Copy word for word, and only, the lines below from the one with "(∀ (cfg : Configuration)" through the last.

• • • •

-- ==== Sys2Proof/Certificates/Slice0/Obligations.lean ====
section
/-! DEFINITION. The statements for the provers. Next states are written as record updates of the state before, so each
says its frame too: a field the update does not name is unchanged. The schedule and the reads are the
model's own fields (log entries 1 and 4). `cfg` is the configuration, a parameter of the step (00_scope R11). -/

open Sys2Proof Sys2Proof.Machine

/-! ### Encoding -/

/-- Decoding an encoded instruction gives it back, every operand at every value (30_encoding R50, R54). -/
def Obligations.DecodeOfEncodeIsTheInstruction : Prop :=
  ∀ i : Instr, decode (encode i) = .ok i

/-- What decodes to an instruction is its encoding, but for the data of a read, which is not looked at. -/
def Obligations.DecodedCodeIsTheEncoding : Prop :=
  (∀ c i, decode (.cmd c) = .ok i → encode i = .cmd c) ∧
  (∀ t i, decode (.bus t) = .ok i → encode i = .bus { t with data := if t.write = true then t.data else 0#32 })

/-- 30_encoding R50: a command word selects a command exactly when it is an OP in 0x0..0x4, zero-extended; which
command; and every word with another OP and no reserved bit is refused with ILLEGAL_CMD. -/
def Obligations.CommandWordsSelectFiveCommands : Prop :=
  (∀ c : Word, (∃ n, decodeCommand c = .ok n) ↔ ∃ op : BitVec 4, op.toNat ≤ 4 ∧ c = op.zeroExtend 32) ∧
  decode (.cmd 0x00000000#32) = .ok .nop ∧
  decode (.cmd 0x00000001#32) = .ok .encipher ∧
  decode (.cmd 0x00000002#32) = .ok .decipher ∧
  decode (.cmd 0x00000003#32) = .ok .cbcEnc ∧
  decode (.cmd 0x00000004#32) = .ok .cbcDec ∧
  (∀ (s : State) (op : BitVec 4), s.busy = false → 5 ≤ op.toNat →
    exec (.wrCmd (op.zeroExtend 32)) s = .next { s with err := 0x1#4, sticky := true })

/-- 30_encoding R51, R52 and 60_exceptions R120: a word with a reserved bit set, or with OP in 0x5..0xF, is refused with
ILLEGAL_CMD, and no other word is. -/
def Obligations.IllegalCommandWordsAreRefused : Prop :=
  ∀ (s : State) (c : Word), s.busy = false →
    ((c.extractLsb' 4 28 ≠ 0#28 ∨ 5 ≤ (c.extractLsb' 0 4).toNat) →
      exec (.wrCmd c) s = .next { s with err := 0x1#4, sticky := true }) ∧
    (¬ (c.extractLsb' 4 28 ≠ 0#28 ∨ 5 ≤ (c.extractLsb' 0 4).toNat) →
      ∃ t, exec (.wrCmd c) s = .next t ∧ t.err ≠ 0x1#4)

/-- 30_encoding R54: the fourteen rows, each by its match and mask over the descriptor, with the word index of R55;
and every descriptor with `off[1:0] = 0b00` decodes to some instruction, which the spec marks as derived from its
table. -/
def Obligations.BusRowsFollowTheTable : Prop :=
  ∀ (w : Bool) (off : Offset) (v : Word),
    let t : Transaction := ⟨w, off, 4, v⟩
    let d : BitVec 7 := BitVec.ofBool w ++ off
    (d &&& 0x73#7 = 0x00#7 → decodeBus t = .ok (.rdKey (off.extractLsb' 2 2))) ∧
    (d &&& 0x7B#7 = 0x10#7 → decodeBus t = .ok (.rdChain (off.extractLsb' 2 1))) ∧
    (d &&& 0x7B#7 = 0x18#7 → decodeBus t = .ok (.rdDin (off.extractLsb' 2 1))) ∧
    (d &&& 0x7B#7 = 0x20#7 → decodeBus t = .ok (.rdDout (off.extractLsb' 2 1))) ∧
    (d &&& 0x7F#7 = 0x28#7 → decodeBus t = .ok .rdCmd) ∧
    (d &&& 0x7F#7 = 0x2C#7 → decodeBus t = .ok .rdStatus) ∧
    (d &&& 0x73#7 = 0x30#7 → decodeBus t = .ok (.rdReserved (off.extractLsb' 2 2))) ∧
    (d &&& 0x73#7 = 0x40#7 → decodeBus t = .ok (.wrKey (off.extractLsb' 2 2) v)) ∧
    (d &&& 0x7B#7 = 0x50#7 → decodeBus t = .ok (.wrChain (off.extractLsb' 2 1) v)) ∧
    (d &&& 0x7B#7 = 0x58#7 → decodeBus t = .ok (.wrDin (off.extractLsb' 2 1) v)) ∧
    (d &&& 0x7B#7 = 0x60#7 → decodeBus t = .ok (.wrDout (off.extractLsb' 2 1) v)) ∧
    (d &&& 0x7F#7 = 0x68#7 → decodeBus t = .ok (.wrCmd v)) ∧
    (d &&& 0x7F#7 = 0x6C#7 → decodeBus t = .ok (.wrStatus v)) ∧
    (d &&& 0x73#7 = 0x70#7 → decodeBus t = .ok (.wrReserved (off.extractLsb' 2 2) v)) ∧
    (off.extractLsb' 0 2 = 0#2 ↔ ∃ i, decodeBus t = .ok i)

/-- A few words written out from the spec's encodings decode to what they stand for (30_encoding R50, R54). -/
def Obligations.SpecWordsDecode : Prop :=
  decodeTableWord 32 0x00000003 = some .cbcEnc ∧
  decodeTableWord 32 0x00000010 = none ∧
  decodeTableWord 8 0x0C = some (.rdKey 3#2) ∧
  decodeTableWord 8 0x24 = some (.rdDout 1#1) ∧
  decodeTableWord 8 0x2C = some .rdStatus ∧
  decodeTableWord 8 0x12 = none ∧
  decodeBus ⟨true, 0x08#6, 4, 3#32⟩ = .ok (.wrKey 2#2 3#32) ∧
  decodeBus ⟨true, 0x28#6, 4, 7#32⟩ = .ok (.wrCmd 7#32) ∧
  decodeBus ⟨true, 0x28#6, 2, 7#32⟩ = .error (.badWidth 2)

/-! ### A transaction and a step -/

/-- 30_encoding R53: width, then alignment, then the BUSY hazard, then the row that selects the descriptor. -/
def Obligations.TransactionChecksInOrder : Prop :=
  ∀ (s : State) (t : Transaction),
    (t.width ≠ 4 → hostTurn t s = .fault (.busError t.off)) ∧
    (t.width = 4 → t.off.extractLsb' 0 2 ≠ 0#2 → hostTurn t s = .fault (.busError t.off)) ∧
    (t.width = 4 → t.off.extractLsb' 0 2 = 0#2 → s.busy = true → t.descriptor ≠ 0x2C#7 →
      hostTurn t s = .fault (.hazard t.off t.write)) ∧
    (t.width = 4 → t.off.extractLsb' 0 2 = 0#2 → (s.busy = false ∨ t.descriptor = 0x2C#7) →
      ∃ i, decodeRow t.descriptor t.data = .ok i ∧ hostTurn t s = exec i s)

/-- 60_exceptions R119, and the order of R124 and 30_encoding R53: a transaction gets a bus error exactly for a wrong
width, a misaligned offset, or, past the hazard check, a write to DOUT or an access to a reserved offset; and it carries
the transaction's offset. That a bus error is a fault of the run, with no next state, is log entry 9. -/
def Obligations.BusErrorsAreExactlyThese : Prop :=
  ∀ (s : State) (t : Transaction) (off : Offset),
    hostTurn t s = .fault (.busError off) ↔
      off = t.off ∧
        (t.width ≠ 4 ∨ t.off.extractLsb' 0 2 ≠ 0#2 ∨
          (s.busy = false ∧ ((t.write = true ∧ (t.off = 0x20#6 ∨ t.off = 0x24#6)) ∨ 0x30 ≤ t.off.toNat)))

/-- When the transaction at the head of the schedule decodes to `i`, the step is `exec i` with that event taken off
the schedule, which is all a step adds; and a CMD write whose word decodes to a command runs as that command. -/
def Obligations.StepRunsTheDecodedInstruction : Prop :=
  (∀ (s : State) (t : Transaction) (rest : List Event) (i : Instr),
    s.schedule = .host t :: rest → decodeBus t = .ok i → step s = exec i { s with schedule := rest }) ∧
  (∀ (cfg : Configuration) (s : State) (t : Transaction) (rest : List Event) (i : Instr),
    s.schedule = .host t :: rest → decodeBus t = .ok i → stepWith cfg s = exec i { s with schedule := rest }) ∧
  (∀ (s : State) (c : Word) (i : Instr), decode (.cmd c) = .ok i → exec (.wrCmd c) s = exec i s)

• • • •

EXPECTED ANSWER:
  (∀ (cfg : Configuration) (s : State) (t : Transaction) (rest : List Event) (i : Instr),
    s.schedule = .host t :: rest → decodeBus t = .ok i → stepWith cfg s = exec i { s with schedule := rest }) ∧
  (∀ (s : State) (c : Word) (i : Instr), decode (.cmd c) = .ok i → exec (.wrCmd c) s = exec i s)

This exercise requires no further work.